Karel Neffe

Personal information
- Born: 6 July 1948 Prague
- Died: 13 February 2020 (aged 71)
- Height: 194 cm (6 ft 4 in)
- Weight: 92 kg (203 lb)
- Relatives: Karel Neffe Jr. (son)

Sport
- Sport: Rowing

Medal record
Representing Czechoslovakia
Men's rowing
Olympic Games
| Bronze medal – third place | 1972 Munich | Coxed four |
World Championships
| Bronze medal – third place | 1977 Amsterdam | Coxed pair |
European Rowing Championships
| Bronze medal – third place | 1973 Moscow | Coxed four |

= Karel Neffe =

Czech rower (1948–2020)

Karel Neffe (6 July 1948 – 13 February 2020) was a Czech rower who competed for Czechoslovakia in the 1972 Summer Olympics, in the 1976 Summer Olympics, and in the 1980 Summer Olympics.

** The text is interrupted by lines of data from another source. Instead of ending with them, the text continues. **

-- ==== Sys2Proof/Machine/Report.lean ====
section
/-! DEFINITION. The REPORT (spec 10 section 10.3, 12 section 12.5) and the AS-RUN carousel (spec 09 section 9.3). -/

namespace Sys2Proof.Machine

/-! ## REPORT (R180 to R182, R191) -/

/-- A 16-bit counter as two bytes. -/
def halfBytes (h : Half) : List Byte := beBytes 2 h.toNat

/-- A free byte of a REPORT (log 9): what stands at an offset of a half built in a frame. -/
def unstated (now : Frame) (half offset : Nat) : Byte := Config.unstatedByte now (256 * half + offset)

/-- A channel section at an offset of a half (12 section 12.5). The bytes of an absent live revision are free
(log 9). -/
def Context.sectionBytes (now : Frame) (half offset : Nat) (x : Context) : List Byte :=
  beBytes 1 x.state.code ++ beBytes 1 x.mirror.status.code ++
    (match x.mirror.liveRev with
    | some r => halfBytes r
    | none => [unstated now half (offset + 2), unstated now half (offset + 3)]) ++
    beBytes 1 (flagBit x.armed 0 + flagBit x.isHeld 1 + flagBit (decide (x.active = .alternate)) 2 +
      flagBit x.poolShort 3 + flagBit x.dualSeen 4 + flagBit x.mirror.liveRev.isSome 5)

/-- The eight channel sections of a half, from a first channel on. -/
def Works.sections (now : Frame) (half offset first : Nat) (w : Works) : List Byte :=
  (List.range 8).flatMap fun i =>
    if h : first + i < 16 then (w.at ⟨first + i, h⟩).sectionBytes now half (offset + 5 * i) else []

/-- The six counters of a lane, in the order of 12 section 12.5. -/
def LaneIf.counterBytes (x : LaneIf) : List Byte :=
  halfBytes x.checkError ++ halfBytes x.truncated ++ halfBytes x.framingLost ++ halfBytes x.overrun ++
    halfBytes x.unknownKind ++ halfBytes x.lengthError

/-- The six counters of the dispatcher, in the order of 12 section 12.5. -/
def Dispatcher.counterBytes (d : Dispatcher) : List Byte :=
  halfBytes d.badSender ++ halfBytes d.malformed ++ halfBytes d.cueIgnored ++ halfBytes d.notTargeted ++
    halfBytes d.foreignTally ++ halfBytes d.foreignSegment

/-- The configuration state and its byte (R184, 12 section 12.5). No REPORT is built in RESET or LOADING. -/
def LoadState.bytes : LoadState → List Byte
  | .good n => beBytes 1 1 ++ beBytes 1 n
  | .fault cause => beBytes 1 2 ++ beBytes 1 cause.code
  | _ => [0, 0]

/-- The role summary (R51). -/
def roleSummary (lossFrames : Nat) (peers : List Peer) : List Byte :=
  beBytes 1 (roleCount lossFrames peers Roles.origin) ++ beBytes 1 (roleCount lossFrames peers Roles.recovery) ++
    beBytes 1 (roleCount lossFrames peers Roles.server) ++ beBytes 1 (roleCount lossFrames peers Roles.control) ++
    beBytes 1 (roleCount lossFrames peers Roles.time)

/-- The counters of the transmitter (12 section 12.5). -/
def Transmitter.counterBytes (t : Transmitter) : List Byte :=
  halfBytes t.urgentDropped ++ halfBytes t.routineDiscarded ++ halfBytes t.bulkNotBuilt ++ halfBytes t.busySkipA ++
    halfBytes t.busySkipB

/-- REPORT half 0 (R181, 12 section 12.5). -/
def State.reportHalf0 (s : State) : List Byte :=
  [0] ++
    beBytes 1 (flagBit s.isolated 0 + flagBit s.clk.refLost 1 + flagBit s.clk.loaded 2 + flagBit s.clk.loadPending 3) ++
    s.load.bytes ++ beBytes 1 (s.laneA.state.code + 16 * s.laneB.state.code) ++ s.laneA.counterBytes ++
    s.laneB.counterBytes ++ s.disp.counterBytes ++ halfBytes s.clk.refGlitch ++ halfBytes s.clk.foreignMark ++
    roleSummary s.cfg.lossFrames s.peers ++ beBytes 2 s.works.tx.account ++ s.works.tx.counterBytes ++
    beBytes 2 s.works.freeSlots ++ halfBytes s.works.counters.segmentRange ++ halfBytes s.works.counters.tallySanity ++
    halfBytes s.works.counters.tallyStale ++ halfBytes s.works.counters.claimRange ++
    halfBytes s.works.counters.claimTableFull ++ halfBytes s.works.counters.foreignStatus ++
    halfBytes s.works.counters.unknownController ++ s.works.sections s.clk.count 0 78 0 ++ List.replicate 42 0

/-- A notice as 10 bytes (12 section 12.5). -/
def Notice.bytes (n : Notice) : List Byte :=
  beBytes 1 n.kind.code ++ beBytes 1 (match n.chan with | some c => c.val | none => 255) ++ beBytes 4 n.param.toNat ++
    beBytes 4 n.frame.toNat

/-- A notice place of half 1: an empty place is marked by its kind byte, and its other bytes are free (log 9). -/
def Works.noticePlace (now : Frame) (w : Works) (i : Nat) : List Byte :=
  match w.notices.ring[i]? with
  | some n => n.bytes
  | none => 0 :: (List.range 9).map fun j => unstated now 1 (41 + 10 * i + 1 + j)

/-- The byte of a control-station entry's last number; an absent number's byte is free (log 9). -/
def Works.numberByte (now : Frame) (w : Works) (i : Fin 4) : Byte :=
  match w.lastNumbers[i] with
  | some n => n
  | none => unstated now 1 (83 + i.val)

/-- REPORT half 1 (R182, 12 section 12.5). -/
def Works.reportHalf1 (now : Frame) (w : Works) : List Byte :=
  [1] ++ w.sections now 1 1 8 ++ (List.range 4).flatMap (w.noticePlace now) ++ halfBytes w.notices.count ++
    (List.finRange 4).map (w.numberByte now) ++
    beBytes 1 (((List.finRange 4).map fun i => flagBit w.lastNumbers[i].isSome i.val).sum) ++ List.replicate 72 0

/-- The part is in CONFIG_FAULT (R189). -/
def State.inFault (s : State) : Bool :=
  match s.load with
  | .fault _ => true
  | _ => false

/-- The half built next: in CONFIG_FAULT always half 0 (R180). -/
def State.nextReport (s : State) : List Byte :=
  if s.inFault ∨ s.works.nextHalf = 0 then s.reportHalf0 else s.works.reportHalf1 s.clk.count

/-- The next half changes, but not in CONFIG_FAULT (R180). -/
def State.turnHalf (s : State) : Nat := if s.inFault then s.works.nextHalf else 1 - s.works.nextHalf

/-- A REPORT is due at the boundary (R180). -/
def State.reportDue (s : State) : Bool := decide (s.cfg.reportPeriod ≤ s.works.reportCount + 1)

/-- A REPORT is built and placed (R180). -/
def State.buildReport (s : State) : State :=
  let half := s.turnHalf
  s.onWorks fun w => { w.placeReport s.boundaryEnv s.nextReport with reportCount := 0, nextHalf := half }

/-- The report period count advances (R180). -/
def State.reportBoundary (s : State) : State :=
  if s.reportDue then s.buildReport else s.onWorks fun w => { w with reportCount := w.reportCount + 1 }

/-! ## The carousel (R162, R163) -/

/-- The record at a place of the walk: the ring records, oldest to newest, then the 16 open slots (R163). -/
def Works.carouselItem (w : Works) (i : Nat) : Option AsRunRec :=
  if i < w.store.ring.length then w.store.ring[i]?
  else if h : i - w.store.ring.length < 16 then (w.at ⟨i - w.store.ring.length, h⟩).openRec
  else none

/-- The place of the walk that the cursor names; the start is place 0. -/
def AsRunStore.place (s : AsRunStore) : Nat :=
  match s.cursor with
  | .ring k => k
  | .slot j => s.ring.length + j

/-- The cursor that names the item following a place; the item following open slot 15 is the start (R163, log 18). -/
def AsRunStore.cursorAfter (s : AsRunStore) (i : Nat) : Cursor :=
  if i + 1 < s.ring.length then .ring (i + 1)
  else if i + 1 - s.ring.length < 16 then .slot (i + 1 - s.ring.length)
  else .ring 0

/-- The records found from one place of the walk up to another, each with its place. -/
def Works.carouselSpan (w : Works) (first stop : Nat) : List (Nat × AsRunRec) :=
  (List.range' first (stop - first)).filterMap fun i => (w.carouselItem i).map fun r => (i, r)

/-- The records a build carries (R163): up to four from the cursor to open slot 15, or, when there is none, from the
start on (log 18). -/
def Works.carouselPick (w : Works) : List (Nat × AsRunRec) :=
  let p := w.store.place
  let ahead := w.carouselSpan p (w.store.ring.length + 16)
  if ahead.isEmpty then (w.carouselSpan 0 p).take 4 else ahead.take 4

/-- At least one record exists (R162). -/
def Works.anyRecord (w : Works) : Bool :=
  !w.store.ring.isEmpty || (List.finRange 16).any fun c => (w.at c).openRec.isSome

/-- The store changes. -/
def Works.modStore (w : Works) (f : AsRunStore → AsRunStore) : Works := { w with store := f w.store }

/-- An AS-RUN is built: its records, the cursor past them, and its placement (R163, R26). -/
def Works.buildAsRun (e : Env) (w : Works) : Works :=
  let picked := w.carouselPick
  (w.modStore fun s =>
    { s with cursor := match picked.getLast? with | some p => s.cursorAfter p.1 | none => s.cursor }).placeAsRun e
    (picked.map Prod.snd)

/-- A due build (R162, R26). -/
def Works.dueAsRun (e : Env) (w : Works) : Works :=
  let w1 := w.modStore fun s => { s with period := 0 }
  if !w1.anyRecord then w1
  else if w1.tx.bulkRoom then w1.buildAsRun e
  else { w1 with tx := { w1.tx with bulkNotBuilt := bump w1.tx.bulkNotBuilt } }

/-- A build is due at the boundary (R162). -/
def Env.asrunDue (e : Env) (w : Works) : Bool := decide (e.cfg.asrunPeriod ≤ w.store.period + 1)

/-- The as-run period count advances (R162). -/
def Works.asrunBoundary (e : Env) (w : Works) : Works :=
  if e.asrunDue w then w.dueAsRun e else w.modStore fun s => { s with period := s.period + 1 }

end Sys2Proof.Machine
end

He was born in Prague in 1948 and is the father of Karel Neffe Jr.

In 1972 he was a crew member of the Czechoslovak boat which won the bronze medal in the coxed fours event. Four years later he finished fourth with the Czechoslovak boat in the 1976 coxed fours competition. At the 1980 Games he was part of the Czechoslovak boat which finished fourth in the eight contest.